When you reach the line containing "let s3 := (List.range" in the records below, start copying exactly, and stop once you have copied the line containing "if nextSlice s ≤ last then".

======== Material for the task ========

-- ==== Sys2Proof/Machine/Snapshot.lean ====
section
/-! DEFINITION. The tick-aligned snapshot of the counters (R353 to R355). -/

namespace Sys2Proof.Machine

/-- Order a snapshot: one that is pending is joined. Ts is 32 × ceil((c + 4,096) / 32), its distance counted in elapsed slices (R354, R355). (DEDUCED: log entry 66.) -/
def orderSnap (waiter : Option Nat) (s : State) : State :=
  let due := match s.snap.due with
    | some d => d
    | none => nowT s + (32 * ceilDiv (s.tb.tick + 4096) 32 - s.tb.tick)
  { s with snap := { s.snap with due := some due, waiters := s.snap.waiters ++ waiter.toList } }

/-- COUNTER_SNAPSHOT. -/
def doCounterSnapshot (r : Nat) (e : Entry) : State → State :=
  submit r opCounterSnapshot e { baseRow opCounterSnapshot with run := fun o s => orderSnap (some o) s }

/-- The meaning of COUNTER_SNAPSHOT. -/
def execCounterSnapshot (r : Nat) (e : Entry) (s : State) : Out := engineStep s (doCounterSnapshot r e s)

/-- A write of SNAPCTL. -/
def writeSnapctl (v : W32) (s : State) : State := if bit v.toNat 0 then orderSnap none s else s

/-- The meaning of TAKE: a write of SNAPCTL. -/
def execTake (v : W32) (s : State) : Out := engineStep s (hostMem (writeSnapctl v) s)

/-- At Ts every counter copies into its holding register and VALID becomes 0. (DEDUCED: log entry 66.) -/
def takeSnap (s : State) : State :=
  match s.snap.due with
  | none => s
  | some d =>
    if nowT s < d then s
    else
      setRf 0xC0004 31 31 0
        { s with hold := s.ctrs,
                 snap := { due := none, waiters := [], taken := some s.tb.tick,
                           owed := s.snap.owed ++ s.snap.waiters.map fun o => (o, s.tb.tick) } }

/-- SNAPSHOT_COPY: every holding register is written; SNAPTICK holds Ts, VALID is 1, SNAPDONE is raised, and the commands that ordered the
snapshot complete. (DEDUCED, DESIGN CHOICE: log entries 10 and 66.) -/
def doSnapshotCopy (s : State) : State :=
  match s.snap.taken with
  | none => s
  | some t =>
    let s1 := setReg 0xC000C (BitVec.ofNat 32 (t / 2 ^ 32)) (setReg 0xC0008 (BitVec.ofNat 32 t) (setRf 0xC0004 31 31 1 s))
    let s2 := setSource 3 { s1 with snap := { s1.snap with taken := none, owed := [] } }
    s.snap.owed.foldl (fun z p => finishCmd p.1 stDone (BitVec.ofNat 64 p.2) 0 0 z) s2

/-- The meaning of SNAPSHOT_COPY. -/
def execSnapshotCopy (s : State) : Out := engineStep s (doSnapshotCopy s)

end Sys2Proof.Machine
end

========
======== Material for the task ========

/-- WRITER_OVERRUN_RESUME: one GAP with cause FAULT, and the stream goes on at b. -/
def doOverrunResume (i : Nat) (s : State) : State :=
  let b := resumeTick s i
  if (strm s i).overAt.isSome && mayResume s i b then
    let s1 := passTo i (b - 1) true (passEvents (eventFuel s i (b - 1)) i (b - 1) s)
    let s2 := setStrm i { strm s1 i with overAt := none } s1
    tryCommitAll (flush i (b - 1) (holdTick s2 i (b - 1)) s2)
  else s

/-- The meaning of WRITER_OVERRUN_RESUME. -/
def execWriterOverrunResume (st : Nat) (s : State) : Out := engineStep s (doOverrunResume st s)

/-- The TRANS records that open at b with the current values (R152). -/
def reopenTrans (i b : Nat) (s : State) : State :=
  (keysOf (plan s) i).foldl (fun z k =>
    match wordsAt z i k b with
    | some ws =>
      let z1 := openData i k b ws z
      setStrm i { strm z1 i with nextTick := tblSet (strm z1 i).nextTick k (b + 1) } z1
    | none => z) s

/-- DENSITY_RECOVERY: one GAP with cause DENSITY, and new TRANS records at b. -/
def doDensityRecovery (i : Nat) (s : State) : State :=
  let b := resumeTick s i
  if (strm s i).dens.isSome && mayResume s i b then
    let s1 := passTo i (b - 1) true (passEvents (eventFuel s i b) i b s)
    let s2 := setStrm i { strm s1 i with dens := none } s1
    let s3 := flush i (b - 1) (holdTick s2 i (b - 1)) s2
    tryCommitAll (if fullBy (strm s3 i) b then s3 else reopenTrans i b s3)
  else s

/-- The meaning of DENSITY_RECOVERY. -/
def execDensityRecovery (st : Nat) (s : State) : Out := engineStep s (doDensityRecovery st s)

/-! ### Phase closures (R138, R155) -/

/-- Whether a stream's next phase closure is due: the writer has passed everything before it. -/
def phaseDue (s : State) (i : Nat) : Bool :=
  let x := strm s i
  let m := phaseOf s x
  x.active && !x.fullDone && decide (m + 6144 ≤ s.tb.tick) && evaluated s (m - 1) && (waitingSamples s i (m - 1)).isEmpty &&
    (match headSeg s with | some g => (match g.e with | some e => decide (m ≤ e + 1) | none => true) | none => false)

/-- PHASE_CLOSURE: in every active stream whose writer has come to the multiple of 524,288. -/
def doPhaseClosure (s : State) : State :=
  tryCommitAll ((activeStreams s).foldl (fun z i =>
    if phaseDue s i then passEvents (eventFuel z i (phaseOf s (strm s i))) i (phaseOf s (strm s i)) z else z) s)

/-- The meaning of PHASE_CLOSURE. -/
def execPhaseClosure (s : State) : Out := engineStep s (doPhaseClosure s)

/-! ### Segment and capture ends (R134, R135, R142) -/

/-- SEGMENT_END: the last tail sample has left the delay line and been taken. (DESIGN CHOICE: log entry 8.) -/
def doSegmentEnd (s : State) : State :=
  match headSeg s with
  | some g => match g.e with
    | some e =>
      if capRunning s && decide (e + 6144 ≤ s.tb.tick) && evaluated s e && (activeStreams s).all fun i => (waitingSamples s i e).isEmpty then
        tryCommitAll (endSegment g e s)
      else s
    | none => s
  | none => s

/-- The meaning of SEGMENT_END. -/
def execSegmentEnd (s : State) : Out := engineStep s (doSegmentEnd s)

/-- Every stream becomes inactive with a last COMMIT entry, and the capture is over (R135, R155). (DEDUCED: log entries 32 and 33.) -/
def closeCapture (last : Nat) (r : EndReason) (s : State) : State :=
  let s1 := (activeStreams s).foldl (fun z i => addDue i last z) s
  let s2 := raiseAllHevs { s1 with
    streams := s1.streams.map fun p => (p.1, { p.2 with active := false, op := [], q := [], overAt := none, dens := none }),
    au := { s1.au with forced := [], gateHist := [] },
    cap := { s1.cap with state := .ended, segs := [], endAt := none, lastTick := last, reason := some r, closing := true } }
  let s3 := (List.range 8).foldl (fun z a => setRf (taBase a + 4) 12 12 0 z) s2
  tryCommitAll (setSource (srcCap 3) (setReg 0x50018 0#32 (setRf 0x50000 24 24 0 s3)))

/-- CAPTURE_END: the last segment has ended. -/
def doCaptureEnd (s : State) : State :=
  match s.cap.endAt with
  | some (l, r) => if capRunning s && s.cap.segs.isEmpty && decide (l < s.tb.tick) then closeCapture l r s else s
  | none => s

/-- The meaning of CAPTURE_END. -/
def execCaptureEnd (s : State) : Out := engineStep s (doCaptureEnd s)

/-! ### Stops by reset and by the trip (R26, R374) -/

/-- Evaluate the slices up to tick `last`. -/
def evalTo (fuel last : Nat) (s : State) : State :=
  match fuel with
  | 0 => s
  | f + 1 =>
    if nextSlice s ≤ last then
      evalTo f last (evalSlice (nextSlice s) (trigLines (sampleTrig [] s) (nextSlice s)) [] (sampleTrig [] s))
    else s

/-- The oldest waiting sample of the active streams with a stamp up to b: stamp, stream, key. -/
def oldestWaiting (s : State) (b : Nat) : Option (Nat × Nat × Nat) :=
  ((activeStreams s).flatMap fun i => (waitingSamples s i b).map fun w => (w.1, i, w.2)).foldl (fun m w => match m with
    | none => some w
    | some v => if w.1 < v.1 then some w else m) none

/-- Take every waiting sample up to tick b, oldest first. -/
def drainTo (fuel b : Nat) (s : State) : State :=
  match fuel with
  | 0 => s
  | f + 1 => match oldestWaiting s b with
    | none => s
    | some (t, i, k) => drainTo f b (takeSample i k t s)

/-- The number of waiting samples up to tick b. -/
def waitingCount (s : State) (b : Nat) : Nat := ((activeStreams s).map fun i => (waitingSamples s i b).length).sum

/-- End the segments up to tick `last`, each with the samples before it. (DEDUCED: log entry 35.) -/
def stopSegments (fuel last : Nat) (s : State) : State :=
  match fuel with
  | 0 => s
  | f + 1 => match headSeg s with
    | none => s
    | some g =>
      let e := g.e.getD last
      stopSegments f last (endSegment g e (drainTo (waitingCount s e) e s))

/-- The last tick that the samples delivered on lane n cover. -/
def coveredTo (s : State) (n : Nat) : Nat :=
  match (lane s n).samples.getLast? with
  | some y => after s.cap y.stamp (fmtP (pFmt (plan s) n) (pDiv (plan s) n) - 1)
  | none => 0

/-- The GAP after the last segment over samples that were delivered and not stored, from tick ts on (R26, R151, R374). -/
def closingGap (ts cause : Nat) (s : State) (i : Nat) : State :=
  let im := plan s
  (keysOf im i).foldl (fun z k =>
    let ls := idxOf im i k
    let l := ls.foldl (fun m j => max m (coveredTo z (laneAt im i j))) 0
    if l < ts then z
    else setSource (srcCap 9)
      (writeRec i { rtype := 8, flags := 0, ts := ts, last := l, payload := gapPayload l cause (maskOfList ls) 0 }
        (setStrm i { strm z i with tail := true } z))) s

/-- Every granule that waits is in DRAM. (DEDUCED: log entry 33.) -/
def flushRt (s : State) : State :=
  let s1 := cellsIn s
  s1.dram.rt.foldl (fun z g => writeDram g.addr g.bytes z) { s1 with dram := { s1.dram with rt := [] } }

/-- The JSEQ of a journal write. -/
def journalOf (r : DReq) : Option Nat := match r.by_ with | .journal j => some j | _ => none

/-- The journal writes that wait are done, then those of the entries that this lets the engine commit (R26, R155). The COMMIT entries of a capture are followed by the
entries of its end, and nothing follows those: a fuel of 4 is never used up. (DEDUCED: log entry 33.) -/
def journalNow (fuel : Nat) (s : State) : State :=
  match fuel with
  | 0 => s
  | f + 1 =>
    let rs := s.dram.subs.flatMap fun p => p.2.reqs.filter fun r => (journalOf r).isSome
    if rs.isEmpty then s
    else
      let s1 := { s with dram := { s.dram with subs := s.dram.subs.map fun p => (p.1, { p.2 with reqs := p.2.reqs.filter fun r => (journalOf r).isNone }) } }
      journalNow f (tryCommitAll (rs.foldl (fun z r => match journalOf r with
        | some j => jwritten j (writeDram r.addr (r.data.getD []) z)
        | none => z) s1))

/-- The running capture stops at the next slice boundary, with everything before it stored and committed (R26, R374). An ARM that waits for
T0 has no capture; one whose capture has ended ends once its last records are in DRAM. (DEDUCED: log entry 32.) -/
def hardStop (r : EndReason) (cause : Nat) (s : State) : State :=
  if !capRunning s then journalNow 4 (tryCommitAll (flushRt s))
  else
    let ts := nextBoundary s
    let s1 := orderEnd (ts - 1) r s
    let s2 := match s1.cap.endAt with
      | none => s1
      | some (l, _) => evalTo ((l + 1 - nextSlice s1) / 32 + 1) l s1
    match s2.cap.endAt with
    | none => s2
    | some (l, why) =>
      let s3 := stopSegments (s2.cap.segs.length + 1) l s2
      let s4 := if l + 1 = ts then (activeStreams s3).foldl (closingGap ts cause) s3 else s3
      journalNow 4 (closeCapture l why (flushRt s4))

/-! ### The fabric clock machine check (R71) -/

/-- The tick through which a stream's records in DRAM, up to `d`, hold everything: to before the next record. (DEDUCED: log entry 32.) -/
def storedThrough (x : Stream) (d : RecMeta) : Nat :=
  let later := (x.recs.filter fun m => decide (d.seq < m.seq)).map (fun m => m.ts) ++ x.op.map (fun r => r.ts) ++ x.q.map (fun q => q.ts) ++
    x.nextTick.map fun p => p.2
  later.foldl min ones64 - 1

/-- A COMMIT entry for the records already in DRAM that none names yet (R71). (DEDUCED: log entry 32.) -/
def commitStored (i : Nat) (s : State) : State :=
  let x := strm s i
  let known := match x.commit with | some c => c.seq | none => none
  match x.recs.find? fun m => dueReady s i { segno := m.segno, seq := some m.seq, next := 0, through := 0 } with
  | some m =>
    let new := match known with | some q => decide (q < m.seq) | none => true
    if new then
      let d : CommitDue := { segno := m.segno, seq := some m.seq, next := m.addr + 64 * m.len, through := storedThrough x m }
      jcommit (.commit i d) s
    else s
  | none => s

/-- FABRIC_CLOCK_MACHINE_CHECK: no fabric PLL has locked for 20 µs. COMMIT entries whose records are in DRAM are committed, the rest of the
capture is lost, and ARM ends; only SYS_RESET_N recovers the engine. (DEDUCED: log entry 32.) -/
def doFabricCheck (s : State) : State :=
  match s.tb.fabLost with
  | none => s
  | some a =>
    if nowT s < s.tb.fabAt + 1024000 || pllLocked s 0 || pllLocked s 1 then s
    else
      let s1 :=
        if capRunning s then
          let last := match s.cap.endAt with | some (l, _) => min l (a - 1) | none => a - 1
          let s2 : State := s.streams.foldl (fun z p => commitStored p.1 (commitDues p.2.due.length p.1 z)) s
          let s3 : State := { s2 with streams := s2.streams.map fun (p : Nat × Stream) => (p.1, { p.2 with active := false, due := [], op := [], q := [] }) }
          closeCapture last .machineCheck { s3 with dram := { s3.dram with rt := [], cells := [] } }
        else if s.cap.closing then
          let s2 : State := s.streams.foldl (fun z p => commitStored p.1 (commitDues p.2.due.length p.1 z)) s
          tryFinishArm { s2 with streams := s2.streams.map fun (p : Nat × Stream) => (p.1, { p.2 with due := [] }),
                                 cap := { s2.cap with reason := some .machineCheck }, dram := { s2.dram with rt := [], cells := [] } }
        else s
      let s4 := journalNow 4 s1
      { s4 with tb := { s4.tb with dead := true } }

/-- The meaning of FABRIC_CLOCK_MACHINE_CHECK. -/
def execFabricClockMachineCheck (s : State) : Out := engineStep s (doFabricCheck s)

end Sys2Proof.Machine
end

========

§ **Output of the task**
  let s3 := (List.range 8).foldl (fun z a => setRf (taBase a + 4) 12 12 0 z) s2
  tryCommitAll (setSource (srcCap 3) (setReg 0x50018 0#32 (setRf 0x50000 24 24 0 s3)))

/-- CAPTURE_END: the last segment has ended. -/
def doCaptureEnd (s : State) : State :=
  match s.cap.endAt with
  | some (l, r) => if capRunning s && s.cap.segs.isEmpty && decide (l < s.tb.tick) then closeCapture l r s else s
  | none => s

/-- The meaning of CAPTURE_END. -/
def execCaptureEnd (s : State) : Out := engineStep s (doCaptureEnd s)

/-! ### Stops by reset and by the trip (R26, R374) -/

/-- Evaluate the slices up to tick `last`. -/
def evalTo (fuel last : Nat) (s : State) : State :=
  match fuel with
  | 0 => s
  | f + 1 =>
    if nextSlice s ≤ last then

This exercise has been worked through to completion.